Try it
Up to and including the line that contains "s.staged := by cases s; rfl", write out each line of the material from its first line, exactly.

Provided entries
Start of Block

@[simp] theorem updPipe_time (k : Nat) (f : Pipe → Pipe) : (s.updPipe k f).time = s.time := by cases s; rfl
@[simp] theorem updPipe_free (k : Nat) (f : Pipe → Pipe) : (s.updPipe k f).free = s.free := by cases s; rfl
@[simp] theorem updPipe_fuse (k : Nat) (f : Pipe → Pipe) : (s.updPipe k f).fuse = s.fuse := by cases s; rfl
@[simp] theorem updPipe_persist (k : Nat) (f : Pipe → Pipe) : (s.updPipe k f).persist = s.persist := by cases s; rfl
@[simp] theorem updPipe_od (k : Nat) (f : Pipe → Pipe) : (s.updPipe k f).od = s.od := by cases s; rfl
@[simp] theorem updPipe_dom (k : Nat) (f : Pipe → Pipe) : (s.updPipe k f).dom = s.dom := by cases s; rfl
@[simp] theorem updPipe_staged (k : Nat) (f : Pipe → Pipe) : (s.updPipe k f).staged = s.staged := by cases s; rfl
@[simp] theorem updPipe_stagedDom (k : Nat) (f : Pipe → Pipe) : (s.updPipe k f).stagedDom = s.stagedDom := by cases s; rfl
@[simp] theorem updPipe_snap (k : Nat) (f : Pipe → Pipe) : (s.updPipe k f).snap = s.snap := by cases s; rfl
@[simp] theorem updPipe_xfer (k : Nat) (f : Pipe → Pipe) : (s.updPipe k f).xfer = s.xfer := by cases s; rfl
@[simp] theorem updPipe_fabric (k : Nat) (f : Pipe → Pipe) : (s.updPipe k f).fabric = s.fabric := by cases s; rfl
@[simp] theorem updPipe_mem (k : Nat) (f : Pipe → Pipe) : (s.updPipe k f).mem = s.mem := by cases s; rfl
@[simp] theorem updPipe_parts (k : Nat) (f : Pipe → Pipe) : (s.updPipe k f).parts = s.parts := by cases s; rfl
@[simp] theorem updPipe_stats (k : Nat) (f : Pipe → Pipe) : (s.updPipe k f).stats = s.stats := by cases s; rfl
@[simp] theorem updPipe_streams (k : Nat) (f : Pipe → Pipe) : (s.updPipe k f).streams = s.streams := by cases s; rfl
@[simp] theorem updPipe_groups (k : Nat) (f : Pipe → Pipe) : (s.updPipe k f).groups = s.groups := by cases s; rfl
@[simp] theorem updPipe_tickets (k : Nat) (f : Pipe → Pipe) : (s.updPipe k f).tickets = s.tickets := by cases s; rfl
@[simp] theorem updPipe_tdm (k : Nat) (f : Pipe → Pipe) : (s.updPipe k f).tdm = s.tdm := by cases s; rfl
@[simp] theorem updPipe_seqs (k : Nat) (f : Pipe → Pipe) : (s.updPipe k f).seqs = s.seqs := by cases s; rfl
@[simp] theorem updPipe_pools (k : Nat) (f : Pipe → Pipe) : (s.updPipe k f).pools = s.pools := by cases s; rfl
@[simp] theorem updPipe_faults (k : Nat) (f : Pipe → Pipe) : (s.updPipe k f).faults = s.faults := by cases s; rfl
@[simp] theorem updPipe_bedrock (k : Nat) (f : Pipe → Pipe) : (s.updPipe k f).bedrock = s.bedrock := by cases s; rfl
@[simp] theorem updPipe_sensors (k : Nat) (f : Pipe → Pipe) : (s.updPipe k f).sensors = s.sensors := by cases s; rfl
@[simp] theorem updPipe_i2cs (k : Nat) (f : Pipe → Pipe) : (s.updPipe k f).i2cs = s.i2cs := by cases s; rfl
@[simp] theorem updPipe_edges (k : Nat) (f : Pipe → Pipe) : (s.updPipe k f).edges = s.edges := by cases s; rfl
@[simp] theorem updPipe_audio (k : Nat) (f : Pipe → Pipe) : (s.updPipe k f).audio = s.audio := by cases s; rfl
@[simp] theorem updPipe_power (k : Nat) (f : Pipe → Pipe) : (s.updPipe k f).power = s.power := by cases s; rfl
@[simp] theorem updPipe_sec (k : Nat) (f : Pipe → Pipe) : (s.updPipe k f).sec = s.sec := by cases s; rfl
@[simp] theorem updPipe_link (k : Nat) (f : Pipe → Pipe) : (s.updPipe k f).link = s.link := by cases s; rfl
@[simp] theorem updPipe_cans (k : Nat) (f : Pipe → Pipe) : (s.updPipe k f).cans = s.cans := by cases s; rfl
@[simp] theorem updPipe_tpdos (k : Nat) (f : Pipe → Pipe) : (s.updPipe k f).tpdos = s.tpdos := by cases s; rfl
@[simp] theorem updPipe_rpdoWait (k : Nat) (f : Pipe → Pipe) : (s.updPipe k f).rpdoWait = s.rpdoWait := by cases s; rfl
@[simp] theorem updPipe_hbArmed (k : Nat) (f : Pipe → Pipe) : (s.updPipe k f).hbArmed = s.hbArmed := by cases s; rfl
@[simp] theorem updPipe_hbLost (k : Nat) (f : Pipe → Pipe) : (s.updPipe k f).hbLost = s.hbLost := by cases s; rfl
@[simp] theorem updPipe_tap (k : Nat) (f : Pipe → Pipe) : (s.updPipe k f).tap = s.tap := by cases s; rfl
@[simp] theorem updPipe_holds (k : Nat) (f : Pipe → Pipe) : (s.updPipe k f).holds = s.holds := by cases s; rfl
@[simp] theorem updPipe_out (k : Nat) (f : Pipe → Pipe) : (s.updPipe k f).out = s.out := by cases s; rfl
@[simp] theorem updPipe_pending (k : Nat) (f : Pipe → Pipe) : (s.updPipe k f).pending = s.pending := by cases s; rfl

End of Block

Written reply
@[simp] theorem updPipe_time (k : Nat) (f : Pipe → Pipe) : (s.updPipe k f).time = s.time := by cases s; rfl
@[simp] theorem updPipe_free (k : Nat) (f : Pipe → Pipe) : (s.updPipe k f).free = s.free := by cases s; rfl
@[simp] theorem updPipe_fuse (k : Nat) (f : Pipe → Pipe) : (s.updPipe k f).fuse = s.fuse := by cases s; rfl
@[simp] theorem updPipe_persist (k : Nat) (f : Pipe → Pipe) : (s.updPipe k f).persist = s.persist := by cases s; rfl
@[simp] theorem updPipe_od (k : Nat) (f : Pipe → Pipe) : (s.updPipe k f).od = s.od := by cases s; rfl
@[simp] theorem updPipe_dom (k : Nat) (f : Pipe → Pipe) : (s.updPipe k f).dom = s.dom := by cases s; rfl
@[simp] theorem updPipe_staged (k : Nat) (f : Pipe → Pipe) : (s.updPipe k f).staged = s.staged := by cases s; rfl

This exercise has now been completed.